What is being asked:
Search the data for the word "hconsumer" and copy each line that has it.

Excerpts from a dataset:
========

-- ==== Sys2Proof/Laws/KeepsExecPacket.lean ====
section
/-!
SUPPORT. The meanings of RowsPacket keep the queue and the canonical form of the tables.
-/

namespace Sys2Proof.Machine

theorem execFrameStart_keeps {lport : Fin 64} {s t : State}
    (h : execFrameStart lport s = .next t) : Keeps s t := by
  unfold execFrameStart at h; injection h with h; subst h; try dsimp only
  repeat' (first | with_reducible exact Keeps.refl _ | with_reducible apply frameStart_keeps | split)

theorem execOversizeDiscard_keeps {lport : Fin 64} {s t : State}
    (h : execOversizeDiscard lport s = .next t) : Keeps s t := by
  unfold execOversizeDiscard at h; injection h with h; subst h; try dsimp only
  repeat' (first | with_reducible exact Keeps.refl _ | with_reducible apply oversizeDiscard_keeps | split)

theorem execFrameEnd_keeps {lport : Fin 64} {frame : Bytes} {fcsOk : Bool} {truncated : Bool} {ecc : Bool} {s t : State}
    (h : execFrameEnd lport frame fcsOk truncated ecc s = .next t) : Keeps s t := by
  unfold execFrameEnd at h; injection h with h; subst h; try dsimp only
  repeat' (first | with_reducible exact Keeps.refl _ | with_reducible apply frameEnd_keeps | split)

theorem execCommandPortFrame_keeps {port : Fin 2} {frame : Bytes} {fcsOk : Bool} {truncated : Bool} {ecc : Bool} {s t : State}
    (h : execCommandPortFrame port frame fcsOk truncated ecc s = .next t) : Keeps s t := by
  unfold execCommandPortFrame at h; injection h with h; subst h; try dsimp only
  repeat' (first | with_reducible exact Keeps.refl _ | with_reducible apply commandPortFrame_keeps | split)

theorem execPortLinkChange_keeps {lport : Fin 64} {up : Bool} {s t : State}
    (h : execPortLinkChange lport up s = .next t) : Keeps s t := by
  unfold execPortLinkChange at h; injection h with h; subst h; try dsimp only
  repeat' (first | with_reducible exact Keeps.refl _ | with_reducible apply portLinkRow_keeps | split)

theorem execPortEnable_keeps {lport : Fin 64} {s t : State}
    (h : execPortEnable lport s = .next t) : Keeps s t := by
  unfold execPortEnable at h; injection h with h; subst h; try dsimp only
  repeat' (first | with_reducible exact Keeps.refl _ | with_reducible apply portEnable_keeps | split)

theorem execParseAccept_keeps {pipe : Fin 8} {s t : State}
    (h : execParseAccept pipe s = .next t) : Keeps s t := by
  unfold execParseAccept at h; injection h with h; subst h; try dsimp only
  repeat' (first | with_reducible exact Keeps.refl _ | with_reducible apply parseAccept_keeps | split)

theorem execFlowKeyComplete_keeps {pipe : Fin 8} {s t : State}
    (h : execFlowKeyComplete pipe s = .next t) : Keeps s t := by
  unfold execFlowKeyComplete at h; injection h with h; subst h; try dsimp only
  repeat' (first | with_reducible exact Keeps.refl _ | with_reducible apply flowKeyComplete_keeps | split)

theorem execPrefetchLand_keeps {pipe : Fin 8} {s t : State}
    (h : execPrefetchLand pipe s = .next t) : Keeps s t := by
  unfold execPrefetchLand at h; injection h with h; subst h; try dsimp only
  repeat' (first | with_reducible exact Keeps.refl _ | with_reducible apply whileRunning_keeps | with_reducible apply takeFault_keeps | with_reducible apply prefetchLand_keeps | split)

theorem execFlowLookupAnswer_keeps {packet : Nat} {bad1 : Bool} {bad2 : Bool} {s t : State}
    (h : execFlowLookupAnswer packet bad1 bad2 s = .next t) : Keeps s t := by
  unfold execFlowLookupAnswer at h; injection h with h; subst h; try dsimp only
  repeat' (first | with_reducible exact Keeps.refl _ | with_reducible apply whileRunning_keeps | with_reducible apply takeFault_keeps | with_reducible apply flowLookupAnswer_keeps | split)

theorem execFilterExpiry_keeps {pipe : Fin 8} {s t : State}
    (h : execFilterExpiry pipe s = .next t) : Keeps s t := by
  unfold execFilterExpiry at h; injection h with h; subst h; try dsimp only
  repeat' (first | with_reducible exact Keeps.refl _ | with_reducible apply whileRunning_keeps | with_reducible apply filterExpiry_keeps | split)

theorem execFlowRecordEnqueue_keeps {pipe : Fin 8} {s t : State}
    (h : execFlowRecordEnqueue pipe s = .next t) : Keeps s t := by
  unfold execFlowRecordEnqueue at h; injection h with h; subst h; try dsimp only
  repeat' (first | with_reducible exact Keeps.refl _ | with_reducible apply whileRunning_keeps | with_reducible apply flowRecordEnqueue_keeps | split)

theorem execFirstPassEntry_keeps {pipe : Fin 8} {s t : State}
    (h : execFirstPassEntry pipe s = .next t) : Keeps s t := by
  unfold execFirstPassEntry at h; injection h with h; subst h; try dsimp only
  repeat' (first | with_reducible exact Keeps.refl _ | with_reducible apply firstPassEntry_keeps | split)

theorem execT2Admit_keeps {pipe : Fin 8} {s t : State}
    (h : execT2Admit pipe s = .next t) : Keeps s t := by
  unfold execT2Admit at h; injection h with h; subst h; try dsimp only
  repeat' (first | with_reducible exact Keeps.refl _ | with_reducible apply t2Admit_keeps | split)

theorem execPassEnd_keeps {pipe : Fin 8} {second : Bool} {s t : State}
    (h : execPassEnd pipe second s = .next t) : Keeps s t := by
  unfold execPassEnd at h; injection h with h; subst h; try dsimp only
  repeat' (first | with_reducible exact Keeps.refl _ | with_reducible apply passEnd_keeps | split)

theorem execPinnedWriteApply_keeps {table : Fin 16} {s t : State}
    (h : execPinnedWriteApply table s = .next t) : Keeps s t := by
  unfold execPinnedWriteApply at h; injection h with h; subst h; try dsimp only
  repeat' (first | with_reducible exact Keeps.refl _ | with_reducible apply whileRunning_keeps | with_reducible apply pinnedWriteApply_keeps | split)

theorem execGroveEntry_keeps {pipe : Fin 8} {s t : State}
    (h : execGroveEntry pipe s = .next t) : Keeps s t := by
  unfold execGroveEntry at h; injection h with h; subst h; try dsimp only
  repeat' (first | with_reducible exact Keeps.refl _ | with_reducible apply groveEntry_keeps | split)

theorem execGroveVerdict_keeps {packet : Nat} {error : Option (Nat × Nat × Bool)} {s t : State}
    (h : execGroveVerdict packet error s = .next t) : Keeps s t := by
  unfold execGroveVerdict at h; injection h with h; subst h; try dsimp only
  repeat' (first | with_reducible exact Keeps.refl _ | with_reducible apply groveVerdict_keeps | split)

theorem execTokenDispatch_keeps {pipe : Fin 8} {s t : State}
    (h : execTokenDispatch pipe s = .next t) : Keeps s t := by
  unfold execTokenDispatch at h; injection h with h; subst h; try dsimp only
  repeat' (first | with_reducible exact Keeps.refl _ | with_reducible apply whileRunning_keeps | with_reducible apply takeFault_keeps | with_reducible apply tokenDispatch_keeps | split)

theorem execVerdictRead_keeps {queue : Fin 4096} {s t : State}
    (h : execVerdictRead queue s = .next t) : Keeps s t := by
  unfold execVerdictRead at h; injection h with h; subst h; try dsimp only
  repeat' (first | with_reducible exact Keeps.refl _ | with_reducible apply whileRunning_keeps | with_reducible apply verdictRead_keeps | split)

theorem execDeadlineTest_keeps {pipe : Fin 8} {entry : Fin 131072} {s t : State}
    (h : execDeadlineTest pipe entry s = .next t) : Keeps s t := by
  unfold execDeadlineTest at h; injection h with h; subst h; try dsimp only
  repeat' (first | with_reducible exact Keeps.refl _ | with_reducible apply whileRunning_keeps | with_reducible apply deadlineTest_keeps | split)

theorem execSecondPassEntry_keeps {packet : Nat} {s t : State}
    (h : execSecondPassEntry packet s = .next t) : Keeps s t := by
  unfold execSecondPassEntry at h; injection h with h; subst h; try dsimp only
  repeat' (first | with_reducible exact Keeps.refl _ | with_reducible apply secondPassEntry_keeps | split)

theorem execEgress_keeps {packet : Nat} {s t : State}
    (h : execEgress packet s = .next t) : Keeps s t := by
  unfold execEgress at h; injection h with h; subst h; try dsimp only
  repeat' (first | with_reducible exact Keeps.refl _ | with_reducible apply egress_keeps | split)

end Sys2Proof.Machine
end

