theorem groveVerdict_of_sampled {x : GroveSample} {err : Option (Nat × Nat × Bool)} (hrun : s.gct.stopped = false) (hget : pktGet s k = some p)
    (hstage : p.stage = .inGrove) (hsample : p.sample = some x) {t : State}
    (ht : (match err with
      | some (u, w, b) => wordErrorArises s u w b
      | none => s) = t) :
    groveVerdict s k err = groveDone (reportEntries t (evalRoute t p x).2) k { p with outputs := (evalRoute t p x).1 } (evalRoute t p x).2 := by
  subst ht
  unfold groveVerdict
  rw [if_neg (by simp [hrun]), hget]
  dsimp only
  rw [hstage, hsample] <;> rfl

end Grove

/-! ### Tier 2 -/

section Tokens

variable {s : State} {i : Nat} {r : TokenReq} {rest : List TokenReq} {m : Tier2Model}

/-- A token waits for a boundary, or for room in the Tending queue where it is a sample (R435, R457). -/
def TokenStalls (s : State) (i : Nat) (m : Tier2Model) (r : TokenReq) : Prop :=
  boundaryStalls s r.snap.stamp = true ∨ (isSample s r.snap.keyCand.1 = true ∧
    queueRoom s (regF s .sqTendCtl 0 0 32 12 + i) (ceilDiv (tokenFeatures s m r.snap).length 4 + 2) = false)

/-- The words of a token, or of its copy to the Tending queue (R430). -/
def tokenWords (s : State) (i q : Nat) (m : Tier2Model) (r : TokenReq) (n : Nat) (stateless sample : Bool) : List QWord :=
  let f := tokenFlow r.snap
  let flags := b2n f.1 + 2 * b2n r.hold.isSome + 4 * b2n stateless + 8 * b2n sample + 16 * b2n (t2PhaseFor s r.snap.stamp)
  (BitVec.ofNat 128 (tokenWord0 1 flags i r.snap.lport f.2.1 f.2.2.1 f.2.2.2 m.modelId (queueGet s q).wr.toNat) ::
    BitVec.ofNat 128 (tokenWord1 r.snap.stamp r.handle n (ceilDiv (tokenFeatures s m r.snap).length 4) (fgetD 0 s.tiers.drops q)) ::
    featureWords (tokenFeatures s m r.snap)).map (fun w => mkWord w false)

/-- The state in which a committed token has left its queue, its frame is pinned and a sample has its copy (R430, R457). -/
def tokenSent (s t : State) (i q n : Nat) (copy : List QWord) (sample : Bool) : State :=
  let s3 := bump (popToken (pinFrame t n) i) .sqT2Tokens i 0
  let s4 := { s3 with tiers := { s3.tiers with drops := fsetD 0 s3.tiers.drops q 0 } }
  if sample then (queueSend s4 (regF s .sqTendCtl 0 0 32 12 + i) copy false).2 else s4

theorem tokenDispatch_of_noModel (hfirst : fgetD [] s.tiers.tokenWait i = r :: rest) (hnone : tier2Model s i = none) :
    tokenDispatch s i = dropToken s i (tokenQueue s i (tier2Set s i) r.snap.keyCand.1) r := by
  unfold tokenDispatch
  rw [hfirst]
  dsimp only
  rw [hnone]

/-- With a model loaded, the stalls come first, then the binding of the token queue, its room and the context copy (R435). -/
theorem tokenDispatch_of_model (hfirst : fgetD [] s.tiers.tokenWait i = r :: rest) (hmodel : tier2Model s i = some m) {q : Nat}
    (hq : tokenQueue s i (tier2Set s i) r.snap.keyCand.1 = q) :
    (TokenStalls s i m r → tokenDispatch s i = bump s .sqTendStall 0 0) ∧
    (¬ TokenStalls s i m r → queueProducer s q ≠ (2, i) → tokenDispatch s i = dropToken s i q r) ∧
    (¬ TokenStalls s i m r → queueProducer s q = (2, i) →
      queueEnabled s q = false ∨ queueRoom s q (ceilDiv (tokenFeatures s m r.snap).length 4 + 2) = false →
      tokenDispatch s i = dropToken (queueOpen s q (ceilDiv (tokenFeatures s m r.snap).length 4 + 2) true).2 i q r) ∧
    (∀ (t u : State) (n : Nat) (stateless : Bool), ¬ TokenStalls s i m r → queueProducer s q = (2, i) → queueEnabled s q = true →
      queueRoom s q (ceilDiv (tokenFeatures s m r.snap).length 4 + 2) = true → contextFrame s m r.snap = (some (n, t), stateless) →
      queueSend t q (tokenWords s i q m r n stateless false) true = (.ok, u) →
      tokenDispatch s i =
        match pktGet (tokenSent s u i q n (tokenWords s i q m r n stateless true) (isSample s r.snap.keyCand.1)) r.pkt with
        | some c => if c.stage = .toDispatch
          then pktSet (tokenSent s u i q n (tokenWords s i q m r n stateless true) (isSample s r.snap.keyCand.1)) r.pkt { c with stage := .held }
          else tokenSent s u i q n (tokenWords s i q m r n stateless true) (isSample s r.snap.keyCand.1)
        | none => tokenSent s u i q n (tokenWords s i q m r n stateless true) (isSample s r.snap.keyCand.1)) := by
  have hstall : (boundaryStalls s r.snap.stamp || (isSample s r.snap.keyCand.1 &&
      !queueRoom s (regF s .sqTendCtl 0 0 32 12 + i) (ceilDiv (tokenFeatures s m r.snap).length 4 + 2))) = true ↔ TokenStalls s i m r := by
    simp [TokenStalls]
  refine ⟨fun h => ?_, fun h hbound => ?_, fun h hbound hfull => ?_, fun t u n stateless h hbound henabled hroom hframe hsend => ?_⟩ <;>
    unfold tokenDispatch <;> rw [hfirst] <;> dsimp only <;> rw [hmodel, hq] <;> dsimp only
  · rw [if_pos (hstall.mpr h)]
  · rw [if_neg (fun hb => h (hstall.mp hb)), if_pos (by simpa using hbound)]
  · rw [if_neg (fun hb => h (hstall.mp hb)), if_neg (by simp [hbound]), if_pos (by rcases hfull with hf | hf <;> simp [hf])]
  · rw [if_neg (fun hb => h (hstall.mp hb)), if_neg (by simp [hbound]), if_neg (by simp [henabled, hroom]), hframe]
    unfold tokenWords at hsend
    dsimp only at hsend ⊢
    rw [hsend] <;> rfl

end Tokens

section Verdicts

variable {s : State}

theorem verdictRead_of_words {q : Nat} {s1 s2 s3 : State} {x y z : QWord} (hconsumer : (queueConsumer s q).1 = 6)
    (hx : queueRead s q = (some x, s1)) (hy : queueRead s1 q = (some y, s2)) (hz : queueRead s2 q = (some z, s3)) :
    verdictRead s q = if x.poison || y.poison || z.poison then bump (queueRelease s3 q).2 .sqT2Poison 0 0
      else takeVerdict (queueRelease s3 q).2 q x.data.toNat y.data.toNat z.data.toNat := by
  unfold verdictRead
  rw [if_neg (by simp [hconsumer]), hx]
  dsimp only
  rw [hy]
  dsimp only
  rw [hz]

theorem holdKey_div {i e : Nat} (he : e < 131072) : holdKey i e / holdEntries = i := by
  unfold holdKey holdEntries
  omega

theorem deadlineTest_of_due {i e : Nat} {h : HoldEntry} (he : e < 131072) (hget : fget? s.tiers.holds (holdKey i e) = some h)
    (htier : h.tier2 = true) (hdue : h.deadline ≤ stampNow s) :
    deadlineTest s (holdKey i e) = releasePacket (bump (holdRelease s (holdKey i e)) .sqDeferred i 0) h.pkt defer := by
  unfold deadlineTest
  rw [hget]
  dsimp only
  rw [if_pos (by simp [htier, hdue]), holdKey_div he]

end Verdicts

/-- Settles O12: the Grove's rows and Tier 2's, each by the branch that its conditions name. -/
theorem groveAndTiers : Obligations.GroveAndTiers := by
  unfold Obligations.GroveAndTiers
  refine ⟨fun i s k p hrun hfirst => ?_, fun s k p x err hrun hget hstage hsample => ?_, fun i s r rest hrun hfirst => ?_,
    fun q s s1 s2 s3 x y z hrun hconsumer hx hy hz => ?_, fun i e s h hrun hget htier hdue => ?_⟩
  · intro others
    refine ⟨fun hstall => congrArg Host.Outcome.next (groveEntry_of_stall hrun hfirst hstall), ?_⟩
    intro hready hroom route last s1
    exact congrArg Host.Outcome.next (groveEntry_of_ready hrun hfirst hready rfl hroom rfl)
  · intro s0
    exact congrArg Host.Outcome.next (groveVerdict_of_sampled hrun hget hstage hsample (t := s0) rfl)
  · intro q
    have hexec : exec (.tokenDispatch i) s = .next (takeFault (tokenDispatch s i.val)) :=
      congrArg Host.Outcome.next (whileRunning_running hrun _)
    have hrow {t : State} (h : tokenDispatch s i.val = t) : exec (.tokenDispatch i) s = .next (takeFault t) := h ▸ hexec
    refine ⟨fun hnone => hrow (tokenDispatch_of_noModel hfirst hnone), ?_⟩
    intro m hmodel nf sample tq stalls
    obtain ⟨hwaits, hother, hfull, hsent⟩ := tokenDispatch_of_model hfirst hmodel (q := q) rfl
    refine ⟨fun h => hrow (hwaits h), fun h hbound => hrow (hother h hbound), fun h hbound hno => hrow (hfull h hbound hno), ?_⟩
    intro s1 s2 n stateless f flags token h hbound henabled hroom hframe hsend s3 s4 s5
    have hdone := hsent s1 s2 n stateless h hbound henabled hroom hframe hsend
    rw [show tokenSent s s2 i q n (tokenWords s i q m r n stateless true) (isSample s r.snap.keyCand.1) = s5 from rfl] at hdone
    refine ⟨fun c hget hstage => ?_, fun hno => ?_⟩
    · rw [hget] at hdone
      exact hrow (hdone.trans (if_pos hstage))
    · cases hget : pktGet s5 r.pkt with
      | none =>
        rw [hget] at hdone
        exact hrow hdone
      | some c =>
        rw [hget] at hdone
        exact hrow (hdone.trans (if_neg (hno c hget)))
  · intro s4
    exact congrArg Host.Outcome.next ((whileRunning_running hrun _).trans (verdictRead_of_words hconsumer hx hy hz))
  · exact congrArg Host.Outcome.next ((whileRunning_running hrun _).trans (deadlineTest_of_due e.isLt hget htier hdue))
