-- ==== Sys2Proof/Machine/Bits.lean ====
section
/-! DEFINITION. U-BITS: the six flag decoders (41_bitfield_decoder.md R157 to R162). -/

namespace Sys2Proof.Machine

/-- `FLG[t] <- b & MASK[t]`, nothing else. -/
def decodeRole (P : Params) (r : Role) (b : Byte) (s : State) : State :=
  { s with flg := s.flg.set r (maskedFlags P r b) }

/-- `DECST1 b` (R157). -/
def execDecst1 (b : Byte) (s : State) : Host.Outcome State Fault Refusal := .next (decodeRole Config.params .st1 b s)

/-- `DECST2 b` (R158). -/
def execDecst2 (b : Byte) (s : State) : Host.Outcome State Fault Refusal := .next (decodeRole Config.params .st2 b s)

/-- `DECWR1 b` (R159). -/
def execDecwr1 (b : Byte) (s : State) : Host.Outcome State Fault Refusal := .next (decodeRole Config.params .wr1 b s)

/-- `DECWR2 b` (R160). -/
def execDecwr2 (b : Byte) (s : State) : Host.Outcome State Fault Refusal := .next (decodeRole Config.params .wr2 b s)

/-- `DECFT1 b` (R161). -/
def execDecft1 (b : Byte) (s : State) : Host.Outcome State Fault Refusal := .next (decodeRole Config.params .ft1 b s)

/-- `DECFT2 b` (R162). -/
def execDecft2 (b : Byte) (s : State) : Host.Outcome State Fault Refusal := .next (decodeRole Config.params .ft2 b s)

end Sys2Proof.Machine
end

========

Expected output:
theorem verdictRead_of_words {q : Nat} {s1 s2 s3 : State} {x y z : QWord} (hconsumer : (queueConsumer s q).1 = 6)
  rw [if_neg (by simp [hconsumer]), hx]
    fun q s s1 s2 s3 x y z hrun hconsumer hx hy hz => ?_, fun i e s h hrun hget htier hdue => ?_⟩
    exact congrArg Host.Outcome.next ((whileRunning_running hrun _).trans (verdictRead_of_words hconsumer hx hy hz))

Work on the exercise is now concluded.